Dried apple rings dusted with curry powder. Perfect healthy snack for autumn!
I’m on the hunt for sugarless snacks that are healthy. They need to be something I realistically want to eat more than once, and they need to be super-super-easy. I’m so busy these days with various projects, long drawn-out kitchen projects aren’t possible.
And I’m about to get even busier, it that’s even possible. We’re adopting a puppy, and next week we bring her home. I’m anticipating a rough first few days for her, since she’ll be missing her mom and litter mates (there were nine puppies in the litter!!). And I’m anticipating a rough first few months for Carnivorous Maximus and me. It’s been a long time since I’ve trained a puppy, and my husband’s first. We’re nervous and very, very excited. Here’s her photo at 6-weeks. Her name is Rika, short for Paprika.
OK, back to healthy snacks. This month is October Unprocessed, Andrew Wilder’s annual drive to encourage and support everyone to try to go unprocessed for one month.
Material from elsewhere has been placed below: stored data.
-- ==== Sys2Proof/Tests/Slice0.lean ====
section
/-! SUPPORT. The model's own tests. Words and expected values are those of spec/: V-… and P… name the vectors of
95_test_vectors.md. The theorems named witness_… show states and operands that meet a statement's hypotheses. -/

namespace Sys2Proof.Tests

open Sys2Proof Sys2Proof.Machine

/-! ## Well-formedness: one ill-formed record for each check, refused (00_scope.md R6) -/

theorem test_wf_ref : Params.ref.wf = true := by decide
theorem test_wf_small : Params.small.wf = true := by decide
theorem test_wf_refuses_threshold : { Params.ref with th := 0 }.wf = false := by decide
theorem test_wf_refuses_zero_period : { Params.ref with minPeriod := 0 }.wf = false := by decide
theorem test_wf_refuses_period_order : { Params.ref with minPeriod := 101 }.wf = false := by decide
theorem test_wf_refuses_no_target_ticks : { Params.ref with dispTargetTicks := 0 }.wf = false := by decide
theorem test_wf_refuses_half_target_ticks : { Params.ref with dispTargetTicks := 2 }.wf = false := by decide
theorem test_wf_refuses_sweep_slice : { Params.ref with winSweepLsb := 13 }.wf = false := by decide
theorem test_wf_refuses_fail_blink : { Params.ref with failBlinkBit := 16 }.wf = false := by decide
theorem test_wf_refuses_win_blink : { Params.ref with winBlinkBit := 16 }.wf = false := by decide
theorem test_wf_refuses_pin_count : { Params.ref with muxBit := [0, 1, 2, 3] }.wf = false := by decide
theorem test_wf_refuses_shared_pin : { Params.ref with muxBit := [0, 1, 2, 3, 3] }.wf = false := by decide
theorem test_wf_refuses_pin_eight : { Params.ref with muxBit := [0, 1, 2, 3, 8] }.wf = false := by decide
theorem test_wf_refuses_button_on_mux : { Params.ref with btnBit := 4 }.wf = false := by decide
theorem test_wf_refuses_button_eight : { Params.ref with btnBit := 8 }.wf = false := by decide
theorem test_wf_refuses_idle_width : { Params.ref with idleW := 15 }.wf = false := by decide
theorem test_wf_refuses_phase_width : { Params.ref with phaseW := 11 }.wf = false := by decide
theorem test_wf_refuses_stage_width : { Params.ref with stageW := 4 }.wf = false := by decide
theorem test_wf_refuses_pass_width : { Params.ref with passW := 1 }.wf = false := by decide
theorem test_wf_refuses_cnt_width : { Params.ref with cntW := 3 }.wf = false := by decide

/-- A table whose entry 0 names one pin twice. -/
def shortedTable : Vector LedEntry 16 := standInTable.set 0 ⟨1, 1⟩
/-- A table whose entry 0 names a pin that does not exist. -/
def strayTable : Vector LedEntry 16 := standInTable.set 0 ⟨0, 5⟩
/-- A table with a repeated pair: well-formed, not injective. -/
def sharedTable : Vector LedEntry 16 := standInTable.set 0 ⟨1, 0⟩

theorem test_wf_refuses_shorted_table : { Params.ref with ledTable := shortedTable }.wf = false := by decide
theorem test_wf_refuses_stray_table : { Params.ref with ledTable := strayTable }.wf = false := by decide
theorem test_wf_takes_shared_table : { Params.ref with ledTable := sharedTable }.wf = true := by decide
theorem test_inj_refuses_shared_table : { Params.ref with ledTable := sharedTable }.injTable = false := by decide
theorem test_inj_ref : Params.ref.injTable = true := by decide

/-! ## Decoding: one word per row, written out from R46 to R49 -/

theorem test_decode_reset : decodeCyc false true 0b10011010#8 = .reset 10 := by decide
theorem test_decode_wake : decodeCyc true false 0b01100111#8 = .wake true 7 := by decide
theorem test_decode_hold : decodeCyc true true 0b00110000#8 = .hold true := by decide
theorem test_decode_tick : decodeCyc false true 0b00101000#8 = .tick true false 8 := by decide
theorem test_decode_idle : decodeCyc false false 0b01010000#8 = .idle false := by decide
theorem test_decode_stepInit : decodeSt 0b00#2 true 3 = .stepInit 3 := by decide
theorem test_decode_stepActive : decodeSt 0b01#2 true 3 = .stepActive true 3 := by decide
theorem test_decode_stepFail : decodeSt 0b10#2 true 3 = .stepFail 3 := by decide
theorem test_decode_stepWin : decodeSt 0b11#2 true 3 = .stepWin 3 := by decide
theorem test_decode_ledSet : decodeLed 0b11001#5 = .ledSet 9 := by decide
theorem test_decode_ledOff : decodeLed 0b01111#5 = .ledOff := by decide
theorem test_decode_two_bytes_refused :
    decodeBytes false false [0x10, 0x30] = .error .notOneByte := by rfl

/-! ## The host's view of a table word (log 8) -/

theorem test_table_reset : decodeTableWord 8 0x8A = some (.reset 10) := by decide
theorem test_table_wake : decodeTableWord 8 0x47 = some (.wake false 7) := by decide
theorem test_table_tick : decodeTableWord 8 0x28 = some (.tick true false 8) := by decide
theorem test_table_st : decodeTableWord 2 2 = some (.stepFail 0) := by decide
theorem test_table_led : decodeTableWord 5 25 = some (.ledSet 9) := by decide
theorem test_table_refuses_wide : decodeTableWord 5 32 = none := by decide
theorem test_table_refuses_format : decodeTableWord 7 0 = none := by decide

/-- Placing an 8-bit word makes the next step run what the table word decodes to. -/
theorem test_place_cyc (w : Byte) :
    let s := State.reset.withFetchWord 8 w.toNat
    decodeTableWord 8 w.toNat = some (decodeCyc s.asleep s.ovf w) ∧ s.inputs = [w] := by
  revert w; decide +kernel

/-- Placing a state code makes the next step a TICK of that state with no press event. -/
theorem test_place_st (c : BitVec 2) :
    let s := State.reset.withFetchWord 2 c.toNat
    decodeTableWord 2 c.toNat = some (decodeSt s.state.code (s.btn.debounce s.P.th false).press 0) ∧
      decodeCyc s.asleep s.ovf 0x10 = .tick false true 0 ∧ s.inputs = [0x10] := by
  revert c; decide +kernel

/-- Placing an LED command makes the next step end with that command. -/
theorem test_place_led (c : BitVec 5) :
    let s := State.reset.withFetchWord 5 c.toNat
    decodeTableWord 5 c.toNat = some (decodeLed (display (tickStepped false 0 s))) ∧ s.inputs = [0x10] := by
  revert c; decide +kernel

/-! ## A cycle and its flags -/

/-- A state of the given instance: running, an overflow pending, the port as after RESET. -/
def base (I : Instance) : State := { State.resetOf I 0 with ovf := true }

/-- The cycle operation, `ovf_clr`, and the flags after the cycle, from a state with the given flags. -/
def flagsOf (asleep ovf : Bool) (w : Byte) : Instr × Bool × Option (Bool × Bool) :=
  let s : State := { base Instance.ref with state := .active, asleep := asleep, ovf := ovf }
  (decodeCyc asleep ovf w, ovfClr w s, (nextState (cycle w s)).map fun t => (t.asleep, t.ovf))

/-- V-CY2. -/
theorem test_idle_latches : flagsOf false false 0x30 = (.idle true, false, some (false, true)) := by decide
/-- V-CY4. -/
theorem test_tick_set_dominant : flagsOf false true 0x30 = (.tick true true 0, true, some (false, true)) := by
  decide
/-- V-CY5. -/
theorem test_tick_ignores_wake : flagsOf false true 0x50 = (.tick false true 0, true, some (false, false)) := by
  decide
/-- V-CY12. -/
theorem test_hold_takes_no_tick : flagsOf true true 0x10 = (.hold false, false, some (true, true)) := by decide
/-- V-CY9. -/
theorem test_wake_latches : flagsOf true false 0x67 = (.wake true 7, false, some (false, true)) := by decide
/-- V-CY10. -/
theorem test_reset_discards_overflow : flagsOf true true 0xB0 = (.reset 0, false, some (false, false)) := by decide

/-! ## One tick each (REF), compared on `st sg cur tgt dir ph idle`, the button, `asl` and the port -/

/-- The registers the vectors compare. -/
structure Seen where
  st : GameState
  sg : Nat
  cur : Nibble
  tgt : Nibble
  dir : Bool
  ph : Nat
  idle : Nat
  pass : Nat
  btn : ButtonState
  asl : Bool
  ddr : Byte
  port : Byte
  deriving DecidableEq

/-- What the vectors see of an outcome. -/
def seen (o : Host.Outcome State Fault Refusal) : Option Seen :=
  (nextState o).map fun t =>
    ⟨t.state, t.stage, t.cursor, t.target, t.dir, t.phase, t.idle, t.pass, t.btn, t.asleep, t.ddr, t.port⟩

/-- A pre-state of the vectors. -/
def pre (st : GameState) (stage : Nat) (cursor target : Nibble) (dir : Bool) (phase idle pass : Nat)
    (btn : ButtonState) : State :=
  { base Instance.ref with
    state := st, stage := stage, cursor := cursor, target := target, dir := dir, phase := phase, idle := idle
    pass := pass, btn := btn }

/-- The button one sample short of the threshold, and pressed after it. -/
def almost : ButtonState := ⟨false, 9, false, false⟩
def pressed : ButtonState := ⟨true, 10, true, true⟩

/-- V-A2. -/
theorem test_active_win : seen (exec (.tick false false 2) (pre .active 15 5 5 true 3 7 0 almost)) =
    some ⟨.win, 16, 5, 2, false, 0, 0, 0, pressed, false, 0x03, 0x21⟩ := by decide
/-- V-A7. -/
theorem test_active_move_then_hit : seen (exec (.tick false false 1) (pre .active 0 4 5 false 100 7 0 almost)) =
    some ⟨.active, 1, 5, 1, true, 0, 0, 0, pressed, false, 0x03, 0x22⟩ := by decide
/-- V-I3. -/
theorem test_init_leaves : seen (exec (.tick false true 7) (pre .init 0 8 9 false 30 0 2 .cleared)) =
    some ⟨.active, 0, 9, 7, false, 0, 0, 0, .cleared, false, 0x11, 0x30⟩ := by decide
/-- V-I6. -/
theorem test_init_wraps : seen (exec (.tick false true 7) (pre .init 0 15 3 false 30 0 0 .cleared)) =
    some ⟨.init, 0, 0, 3, false, 0, 0, 0, .cleared, false, 0x03, 0x21⟩ := by decide
/-- V-F3. -/
theorem test_fail_dark : seen (exec (.tick false true 5) (pre .fail 0 10 3 false 1999 55 0 .cleared)) =
    some ⟨.fail, 0, 10, 3, false, 2000, 55, 0, .cleared, false, 0x00, 0x20⟩ := by decide
/-- V-F4. -/
theorem test_fail_ends : seen (exec (.tick false false 5) (pre .fail 4 10 3 true 2000 55 0 pressed)) =
    some ⟨.init, 0, 8, 5, false, 0, 0, 0, .cleared, false, 0x06, 0x22⟩ := by decide
/-- V-W4. -/
theorem test_win_sweep : seen (exec (.tick false true 0) (pre .win 16 5 2 false 3999 0 0 .cleared)) =
    some ⟨.win, 16, 5, 2, false, 4000, 0, 0, .cleared, false, 0x0C, 0x24⟩ := by decide
/-- V-W5. -/
theorem test_win_ends : seen (exec (.tick false true 12) (pre .win 16 5 2 false 4000 0 0 .cleared)) =
    some ⟨.init, 0, 8, 12, false, 0, 0, 0, .cleared, false, 0x06, 0x22⟩ := by decide
/-- V-A11. -/
theorem test_active_sleeps : seen (exec (.tick false true 9) (pre .active 0 5 6 false 0 40000 0 .cleared)) =
    some ⟨.active, 0, 5, 6, false, 1, 40001, 0, .cleared, true, 0x00, 0x20⟩ := by decide
/-- V-A10. -/
theorem test_active_miss_averts_sleep :
    seen (exec (.tick false false 9) (pre .active 0 5 6 false 0 40000 0 almost)) =
      some ⟨.fail, 0, 5, 6, false, 0, 40001, 0, pressed, false, 0x09, 0x28⟩ := by decide
/-- V-PW3. -/
theorem test_wake : seen (exec (.wake false 7) { pre .active 0 5 6 false 1 40001 0 .cleared with asleep := true }) =
    some ⟨.init, 0, 8, 7, false, 0, 0, 0, .cleared, false, 0x06, 0x22⟩ := by decide
/-- V-RS2. -/
theorem test_reset_writes_foreign_bits :
    seen (exec (.reset 3) { base Instance.ref with asleep := true, ddr := 0xC0, port := 0xE0 }) =
      some ⟨.init, 0, 8, 3, false, 0, 0, 0, .cleared, false, 0x00, 0x20⟩ := by decide
/-- V-L3. -/
theorem test_led_set : (nextState (exec (.ledSet 9) { base Instance.ref with ddr := 0xDF, port := 0xFF })).map
    (fun t => (t.ddr, t.port, lit t.P t.ddr t.port)) = some (0xC6, 0xE4, [9]) := by decide
/-- V-L5. -/
theorem test_led_set_clears_old :
    (nextState (exec (.ledSet 0) { base Instance.ref with ddr := 0x11, port := 0x30 })).map
      (fun t => (t.ddr, t.port, lit t.P t.ddr t.port)) = some (0x03, 0x21, [0]) := by decide
/-- V-L4. -/
theorem test_led_off : (nextState (exec .ledOff { base Instance.ref with ddr := 0xFF, port := 0xFF })).map
    (fun t => (t.ddr, t.port, lit t.P t.ddr t.port)) = some (0xE0, 0xE0, []) := by decide
/-- V-DB3, its last three ticks: nine pressed, one released, two pressed reach the threshold. -/
theorem test_debounce_leaky : ((buttonRun 10 almost [false, true]).debounce 10 true).press = true := by decide
/-- The example of R31's row: `TBL_W` of five pins is 3. -/
theorem test_table_entry_width : tblW Params.ref = 3 := by decide
/-- R53: a sleeping block with an overflow pending never drains. -/
theorem test_drain : (ScriptItem.drain.expand false true = some [{}]) ∧ ScriptItem.drain.expand false false = some [] ∧
    ScriptItem.drain.expand true true = none := by decide
/-- R52: text that is no line. -/
theorem test_script_refuses : readLine "ovf r=16".toList = none ∧ readLine "tick r=1".toList = none := by decide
I’ve taken the pledge every year, and posted an article on his blog for last year’s challenge. I’ll be posting on his blog again this year since I’m such a huge believer in the health benefits of eating whole foods, and avoiding processed foods. More about that later in the month.
The question is always – “Where do you draw the line?”. Technically honey is processed, and so is most milk unless you live on or near a farm and get your milk right from the cow. Andrew has given this serious consideration and offers up his own definition. For me, I’m focusing on my worst offender, sugar. It’s been as hard to cut sugar out of my diet as it was to quit smoking many years ago. So I’ve decided to make a project out of finding or creating sugarless snacks that I really, really like.
And I’ve got my first one. A clear home run. Apple chips. I made this batch with a dusting of curry powder, but if you don’t care for curry, I can attest that cinnamon is pretty wonderful too. One of my favorite batches was with ras el hanout, which I think of as a North African version of apple pie spice.
Feel free to experiment, but don’t add any sugar – both Fuji and Honey Crisp apples are sweet enough on their own, with Honey Crisp having a slight edge.
* Buy an apple corer for these. It’s completely worth it since they make such quick work of neatly coring the fruit. Here’s where you can get them on Amazon.
* Use a mandolin to get even slices. If the slices vary in thickness, some will be crisp while others may not be dehydrated nearly enough. I have a small one that I use all the time. Go here to buy one on Amazon if you don’t have one. You’ll be surprised how often you’ll use it – and I find I really don’t need the large chef version I worked with and nearly lost part of my thumb on in cooking school.
* A little spice will go a long way. Err on dusting too lightly than too heavily.
* Use parchment paper to prevent any thinner edges of the apples from sticking to the baking sheet.
* Try not to check the slices during the dehydrating. You’re working with such a low temperature setting that it’s easy to lose a lot of heat by opening the oven even for a few seconds.
- 2 apples (Fuji and Honey Crisp work great!)
- 1 tablespoon lemon juice
- ½ cup water
- ⅛ teaspoon vanilla extract
- 1 teaspoon curry powder
- Preheat the oven to 200˚F.
- Core the apples using an apple corer, and thinly slice on a mandolin. On my small mandolin, which has three settings, I used the second setting. If the slices are too thin, it's difficult to get a full apple ring and they'll be more crispy. If too thick, they'll be very chewy and won't crisp easily.
- Mix the lemon juice, water, and vanilla together in a small bowl. Soak the apple slices, five or six slices at a time, for two minutes. Dry with paper towels and lay on a baking sheet lines with parchment paper.
- Place the curry powder in a sieve and lightly dust the apple slices. A little curry goes a long way, so it's not necessary to dust both sides of the apple rings.
- Bake for 45 minutes without opening the oven even once. Since you're baking them at a low temperature, it's easy to lose what heat you have. Turn the slice over and bake another 45 minutes, again without opening the oven. If they need a little more crisping, bake another 15 minutes.
- For the crispiest texture, allow to cool before eating, but they're pretty fabulous slightly warm.